CHICAGO - Barack Obama has social networking pages online. He visits college campuses, where enthusiastic student groups lobby hard to get their peers involved in politics.

These are, by now, tried-and-true tactics on the US presidential campaign trail. But if his win in Iowa's first-in-the-US statewide presidential contest is any indication, there is more to Obama's popularity among young voters than his ability to simply reach out to them.

"Anyone can show up on MTV and say they appeal to young people.

"Anyone can have a Facebook page. But none of that is going to get you young people's support. They're smarter than that," said Ganesh Sitaraman, a 25-year-old law student at Harvard University, who co-edited the book Invisible Citizens: Youth Politics After September 11.

What Obama seems to have is an unusual ability to not only engage young voters, but to get them to show up at the polls.

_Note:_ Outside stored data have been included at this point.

/-- PEN_REINIT through a mailbox (R345, R346, Table 13.8): it completes on acceptance. -/
def execPenReinit (mb : Mb) (s : State) : Out :=
  mbRun s mb 0x0005 fun s c =>
    withPen s mb c.desc 0 fun p q =>
      if q.reinit.isSome || s.warmPending then (let r := retryLater s; .now r.1 r.2)
      else .now (s.startReinit p false) rOk

/-- A ring restarted: all four counters at 0, full buckets, the next PHASE 1 (R77, R95, R345). -/
def Ring.restart (g : Ring) : Ring :=
  { g with sqTail := 0, fetched := 0, cqHead := 0, written := 0, inflight := [], tc := g.toll.cbs, tp := g.toll.pbs,
           held := none, run := none, admitted := [], visible := [], loud := false }

/-- The pen's mailbox is cleared (R345): a command still in it completes with UNKNOWN first. -/
def State.clearMailbox (s : State) (p : Nat) : State :=
  let s1 := match s.mb? (.pen p) with
    | some m => if m.busy then s.mbWrite (.pen p) m.submit (match m.cmd with | some c => c.desc | none => m.desc)
        (rStatus .unknown) else s
    | none => s
  s1.modMb (.pen p) fun m => { m with busy := false, overrun := false, desc := 0, payload := [], cmd := none, late := [] }

/-- PEN_REINIT_RESTART (R345): Abort and Rewind have ended. What is left is aborted, sessions stand at their last committed
steps, their entries in steps in progress sit out, rings and mailbox restart. -/
def execPenReinitRestart (p : Nat) (s : State) : Out :=
  match (s.pen? p).bind (·.reinit) with
  | none => stutter s
  | some r =>
    let owed := s.openCmds p
    let s1 := (owed.foldl (fun t c => t.complete c (rStatus .abortedRetryable)) s).clearMailbox p
    let hs := (s1.sessions.filter fun x => handlePen x.1 == p).map (·.1)
    let s2 := (hs.foldl (fun t h => (t.rewind h).sitOutSession h .fault) s1).forgetCmds p
    let s3 := s2.modPen p fun q => { q with reinit := none, rings := mapVals Ring.restart q.rings }
    let s4 := (s3.bumpPen p .penReinits 1).bumpDev .penReinits 1
    let s5 := if r.viaLadder then { s4 with ladder := { s4.ladder with busy := false } } else s4
    .next (s5.raise p 0x0401 p 0)

/-! ### Starting a warm reset, and power cycles -/

/-- LAST_RUNG and LAST_CAUSE (Table 13.13). -/
def State.rungTaken (s : State) (rung cause : Nat) : State :=
  { s with recovery := { s.recovery with lastRung := rung, lastCause := cause } }

/-- PWR_CYCLE_L is driven low (R350): the main side goes down. The hold after which it may rise is counted from here, and
the power cycle is counted in the boot device. -/
def State.driveLow (s : State) : State :=
  { s.emit (.pwrCycle true) with board := { s.board with
      pwrCycleLow := true, pwrCycleSince := s.clock.now, powerCycles := satBits 16 (s.board.powerCycles + 1),
      powerOn := none, booting := false, lastIdent := s.identBytes } }

/-! ### What power takes away (18 R440, R351) -/

/-- An event ring's and a Crier block's state after power-on (14 R369). -/
def freshCrier : Crier := { restartHeld := true }
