-- ==== Sys2Proof/Certificates/Slice0/Obligations.lean ====
section
/-!
DEFINITION. The statements about the block, for the provers.
-/
open Sys2Proof Sys2Proof.Machine Sys2Proof.Safety

/-! ### The step, the queue, reset and the block's invariants -/

/-- A step runs the command at the front of the queue on the state with the rest of the queue. With no command waiting, one
always-on cycle passes and nothing else changes: that clause is the model's choice (log entry 1). -/
def Obligations.StepRunsFront : Prop :=
  (∀ (c : Instr) (rest : List Instr) (s : State),
    step { s with pending := c :: rest } = exec c { s with pending := rest })
  ∧ ∀ s : State, s.pending = [] → step s = .next { s with clock := { s.clock with now := s.clock.now + 1 } }

/-- What reset leaves: STATE reads BOOT; NODE is not valid; HEALTH, LADDER_STATUS and the HOST_ERRORS counters read 0; pen 0x000
is the one pen; its mailbox, the administrative and the side-band mailbox are not BUSY; no session, flock, layout, move,
waiting command or output exists. -/
def Obligations.ResetState : Prop :=
  State.reset.ident.devState = .boot ∧ State.reset.healthReg = 0 ∧ State.reset.ident.nodeValid = false
    ∧ State.reset.ladder.statusReg = 0 ∧ State.reset.hostErrorsReg = 0 ∧ State.reset.pens.map Prod.fst = [0]
    ∧ State.reset.adminMb.busy = false ∧ State.reset.sbMb.busy = false
    ∧ (State.reset.pen? 0).map (·.mailbox.busy) = some false ∧ State.reset.sessions = [] ∧ State.reset.flocks = []
    ∧ State.reset.layouts = [] ∧ State.reset.moves = [] ∧ State.reset.pending = [] ∧ State.reset.out = []

/-- The invariants hold at reset: pen 0x000 exists, the mailboxes' and the Crier's memories are in canonical form, and the
waiting commands name only what the device has. -/
def Obligations.InvariantsAtReset : Prop := penZero State.reset ∧ memoriesWf State.reset ∧ queueWf State.reset

/-- Pen 0x000 exists after every step from a state in which it exists (R62: it cannot be destroyed). -/
def Obligations.StepKeepsPenZero : Prop :=
  ∀ s t : State, penZero s → step s = .next t → penZero t

/-- The payload areas of the mailboxes and the Crier's area of Reeve SRAM keep their canonical form through every step:
addresses strictly rising, no byte listed that an unlisted address reads as. -/
def Obligations.StepKeepsMemories : Prop :=
  ∀ s t : State, memoriesWf s → step s = .next t → memoriesWf t

/-- From every state whose waiting commands name only what the device has, a step answers a next state, and the commands
that wait there name only what the device has: the block never stops. -/
def Obligations.StepNeverStops : Prop :=
  ∀ s : State, queueWf s → ∃ t, step s = .next t ∧ queueWf t

/-- No command adds to the queue, takes from it or reorders it. -/
def Obligations.ExecKeepsQueue : Prop :=
  ∀ (c : Instr) (s t : State), exec c s = .next t → t.pending = s.pending

/-- The anti-rollback fuses only blow: ROLLBACK_STEP never falls. -/
def Obligations.FusesNeverFall : Prop :=
  ∀ s t : State, step s = .next t → s.security.rollback ≤ t.security.rollback

/-! ### Rules of the host-visible map and of the package, stated whole -/

/-- R75. A doorbell write that the host port takes is accepted when the test of R75 holds, and moves SQ_TAIL and CQ_HEAD to
the values it carries, which a read then returns; otherwise the ring keeps its values, its DB_INVALID counter rises and
RING_ERROR is raised. The current values written again, where the test admits them, change nothing. For a ring that does
not exist, or is being destroyed (R77), the write is counted in the pen's DB_INVALID. Writes to one doorbell are applied in
the order in which they wait. -/
def Obligations.DoorbellRule : Prop :=
  (∀ (q : Req) (p k : Nat) (v : BitVec 64) (s : State), p < 1024 → k < 4096 →
    hostTakes s q (.doorbell p k 0) (doorbellOff p k) 8 →
    let u := hostTaken s q (doorbellOff p k)
    let tail := v.toNat % 2 ^ 32
    let head := v.toNat / 2 ^ 32
    (∀ g, u.ring? p k = some g → g.destroying = none →
      let ok := sub32 tail g.sqTail ≤ 2 ^ g.sqLog2 ∧ sub32 tail g.fetched ≤ 2 ^ g.sqLog2
         ∧ sub32 head g.cqHead ≤ 2 ^ g.cqLog2 ∧ sub32 g.written head ≤ 2 ^ g.cqLog2
      (ok → ∃ t, exec (.doorbell q p k v) s = .next t ∧
          (t.ring? p k).map (fun r => (r.sqTail, r.cqHead)) = some (tail, head) ∧ t.doorbellReg p k = v.toNat)
      ∧ (ok → tail = g.sqTail → head = g.cqHead → exec (.doorbell q p k v) s = .next u)
      ∧ (¬ok → exec (.doorbell q p k v) s = .next
          ((u.modRing p k fun r => { r with ctrs := tallyAdd r.ctrs .dbInvalid 1 32 }).raiseTo p 0x0202 k
            (tallyGet (tallyAdd g.ctrs .dbInvalid 1 32) .dbInvalid) g.eventRing)))
    ∧ ((∀ g, u.ring? p k = some g → g.destroying.isSome = true) →
        exec (.doorbell q p k v) s = .next (u.bumpPen p .dbInvalid 1)))
  ∧ ∀ (q q' : Req) (p k : Nat) (v v' : BitVec 64) (rest : List Instr) (s : State),
      s.pending = .doorbell q p k v :: .doorbell q' p k v' :: rest →
      step s = exec (.doorbell q p k v) { s with pending := .doorbell q' p k v' :: rest }
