/-! ### Changing a ring. -/

@[simp] theorem modRing_clock (p k : Nat) (f : Ring → Ring) : (s.modRing p k f).clock = s.clock := rfl
@[simp] theorem modRing_ident (p k : Nat) (f : Ring → Ring) : (s.modRing p k f).ident = s.ident := rfl
@[simp] theorem modRing_ladder (p k : Nat) (f : Ring → Ring) : (s.modRing p k f).ladder = s.ladder := rfl
@[simp] theorem modRing_adminMb (p k : Nat) (f : Ring → Ring) : (s.modRing p k f).adminMb = s.adminMb := rfl
@[simp] theorem modRing_sbMb (p k : Nat) (f : Ring → Ring) : (s.modRing p k f).sbMb = s.sbMb := rfl
@[simp] theorem modRing_reeveQueue (p k : Nat) (f : Ring → Ring) : (s.modRing p k f).reeveQueue = s.reeveQueue := rfl
@[simp] theorem modRing_nextTicket (p k : Nat) (f : Ring → Ring) : (s.modRing p k f).nextTicket = s.nextTicket := rfl
@[simp] theorem modRing_penGens (p k : Nat) (f : Ring → Ring) : (s.modRing p k f).penGens = s.penGens := rfl
@[simp] theorem modRing_crierArea (p k : Nat) (f : Ring → Ring) : (s.modRing p k f).crierArea = s.crierArea := rfl
@[simp] theorem modRing_fetchArb (p k : Nat) (f : Ring → Ring) : (s.modRing p k f).fetchArb = s.fetchArb := rfl
@[simp] theorem modRing_dispatchLast (p k : Nat) (f : Ring → Ring) : (s.modRing p k f).dispatchLast = s.dispatchLast := rfl
@[simp] theorem modRing_dispatched (p k : Nat) (f : Ring → Ring) : (s.modRing p k f).dispatched = s.dispatched := rfl
@[simp] theorem modRing_layouts (p k : Nat) (f : Ring → Ring) : (s.modRing p k f).layouts = s.layouts := rfl
@[simp] theorem modRing_slice (p k : Nat) (f : Ring → Ring) : (s.modRing p k f).slice = s.slice := rfl
@[simp] theorem modRing_sessions (p k : Nat) (f : Ring → Ring) : (s.modRing p k f).sessions = s.sessions := rfl
@[simp] theorem modRing_flocks (p k : Nat) (f : Ring → Ring) : (s.modRing p k f).flocks = s.flocks := rfl
@[simp] theorem modRing_moves (p k : Nat) (f : Ring → Ring) : (s.modRing p k f).moves = s.moves := rfl
@[simp] theorem modRing_nextMove (p k : Nat) (f : Ring → Ring) : (s.modRing p k f).nextMove = s.nextMove := rfl
@[simp] theorem modRing_t2 (p k : Nat) (f : Ring → Ring) : (s.modRing p k f).t2 = s.t2 := rfl
@[simp] theorem modRing_stepPorts (p k : Nat) (f : Ring → Ring) : (s.modRing p k f).stepPorts = s.stepPorts := rfl
@[simp] theorem modRing_commons (p k : Nat) (f : Ring → Ring) : (s.modRing p k f).commons = s.commons := rfl
@[simp] theorem modRing_partner (p k : Nat) (f : Ring → Ring) : (s.modRing p k f).partner = s.partner := rfl
@[simp] theorem modRing_flash (p k : Nat) (f : Ring → Ring) : (s.modRing p k f).flash = s.flash := rfl
@[simp] theorem modRing_flashSlice (p k : Nat) (f : Ring → Ring) : (s.modRing p k f).flashSlice = s.flashSlice := rfl
@[simp] theorem modRing_harvest (p k : Nat) (f : Ring → Ring) : (s.modRing p k f).harvest = s.harvest := rfl
@[simp] theorem modRing_recovery (p k : Nat) (f : Ring → Ring) : (s.modRing p k f).recovery = s.recovery := rfl
@[simp] theorem modRing_hearth (p k : Nat) (f : Ring → Ring) : (s.modRing p k f).hearth = s.hearth := rfl
@[simp] theorem modRing_security (p k : Nat) (f : Ring → Ring) : (s.modRing p k f).security = s.security := rfl
@[simp] theorem modRing_debugPort (p k : Nat) (f : Ring → Ring) : (s.modRing p k f).debugPort = s.debugPort := rfl
@[simp] theorem modRing_watchman (p k : Nat) (f : Ring → Ring) : (s.modRing p k f).watchman = s.watchman := rfl
@[simp] theorem modRing_board (p k : Nat) (f : Ring → Ring) : (s.modRing p k f).board = s.board := rfl
@[simp] theorem modRing_hwAt (p k : Nat) (f : Ring → Ring) : (s.modRing p k f).hwAt = s.hwAt := rfl
@[simp] theorem modRing_free (p k : Nat) (f : Ring → Ring) : (s.modRing p k f).free = s.free := rfl
@[simp] theorem modRing_out (p k : Nat) (f : Ring → Ring) : (s.modRing p k f).out = s.out := rfl
@[simp] theorem modRing_pending (p k : Nat) (f : Ring → Ring) : (s.modRing p k f).pending = s.pending := rfl
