/-- No ring of that number takes doorbells: none exists, or it is being destroyed (R77). -/
theorem ringDoorbell_absent {s : State} {p k : Nat} (h : ∀ g, s.ring? p k = some g → g.destroying.isSome = true)
    (v : BitVec 64) : s.ringDoorbell p k v = s.bumpPen p .dbInvalid 1 := by
  unfold State.ringDoorbell
  split
  · rfl
  · next g hg => rw [if_pos (h g hg)]

section
variable {s : State} {p k : Nat} {g : Ring} (hg : s.ring? p k = some g) (live : g.destroying = none) {v : BitVec 64}
include hg live

theorem ringDoorbell_accepted (ok : g.doorbellOk (doorbellTail v) (doorbellHead v) = true) :
    s.ringDoorbell p k v = s.modRing p k (acceptDoorbell (doorbellTail v) (doorbellHead v) s.clock.now) := by
  simp only [State.ringDoorbell, hg, live, bitsOf_doorbellTail, bitsOf_doorbellHead, ok, Option.isSome_none,
    Bool.false_eq_true, if_false, if_true]
  rfl

theorem ringDoorbell_discarded (bad : ¬g.doorbellOk (doorbellTail v) (doorbellHead v) = true) :
    s.ringDoorbell p k v = (s.modRing p k fun r => { r with ctrs := tallyAdd r.ctrs .dbInvalid 1 32 }).raiseTo p 0x0202 k
      (tallyGet (tallyAdd g.ctrs .dbInvalid 1 32) .dbInvalid) g.eventRing := by
  have count : (s.modRing p k fun r => { r with ctrs := tallyAdd r.ctrs .dbInvalid 1 32 })
      = s.modRing p k fun _ => g.bump .dbInvalid 1 := by
    refine modRing_congr fun r hr => ?_
    obtain rfl : g = r := Option.some.inj (hg.symm.trans hr)
    rfl
  rw [count]
  simp only [State.ringDoorbell, hg, live, bitsOf_doorbellTail, bitsOf_doorbellHead, if_neg bad, Option.isSome_none,
    Bool.false_eq_true, if_false]
  rfl

end

theorem doorbellReg_of_ring {s : State} {p k : Nat} {g : Ring} (h : s.ring? p k = some g) :
    s.doorbellReg p k = packNat [(32, g.sqTail), (32, g.cqHead)] := by
  simp only [State.doorbellReg, h]

theorem exec_doorbell {q : Req} {p k : Nat} {s : State} (hp : p < 1024) (hk : k < 4096)
    (taken : hostTakes s q (.doorbell p k 0) (doorbellOff p k) 8) (v : BitVec 64) :
    exec (.doorbell q p k v) s = .next ((hostTaken s q (doorbellOff p k)).ringDoorbell p k v) := by
  have inWindow : ¬(1024 ≤ p || 4096 ≤ k) = true := by simp [hp, hk]
  change execDoorbell q p k v s = _
  rw [execDoorbell, if_neg inWindow, hostWrite_takes taken]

He did it when he ran for the US senate in Illinois in 2004. He did so again in Iowa last week, when people under 30 years of age represented more than a fifth of the overall vote in that state's presidential caucuses.

Of those, nearly two-thirds said they were looking for change. And of that group, three-quarters supported Obama, according to a poll conducted for the Associated Press and the television networks.

Young voters have shown signs in recent years of wanting to upend the status quo - under- 30s were the only age group to cast the majority of their votes for Democrat John Kerry in 2004 - but it has been a while since a candidate has generated this kind of enthusiasm, said Molly Andolina, a professor at Chicago's DePaul University.

She told the story of a student who showed her phrases he had written down from Obama's recent victory speech in Iowa.

"All of them had to do with hope," said Andolina, who believes Obama has struck a chord with young people.

At 46, Obama is closer to them - too young to be part of the Vietnam era and the old-time Washington establishment that has left many disillusioned.

When endorsing Obama and Republican John McCain, college papers in Iowa praised both for sidestepping partisan politics.

"Obama grasps the bigger picture," said the endorsement in the Iowa State Daily. "He doesn't seem to be entrenched in a system that only offers pessimism."

He has also been praised for addressing issues that are important to students - ending the war in Iraq; global warming; accessibility to healthcare and making college more affordable.

"Young voters feel these issues will land on their laps. They are our problems to solve," said Sujatha Jahagirdar, of New Voters Project.

She noted that Republican Mike Huckabee has also shown a willingness to respond directly to students' questions.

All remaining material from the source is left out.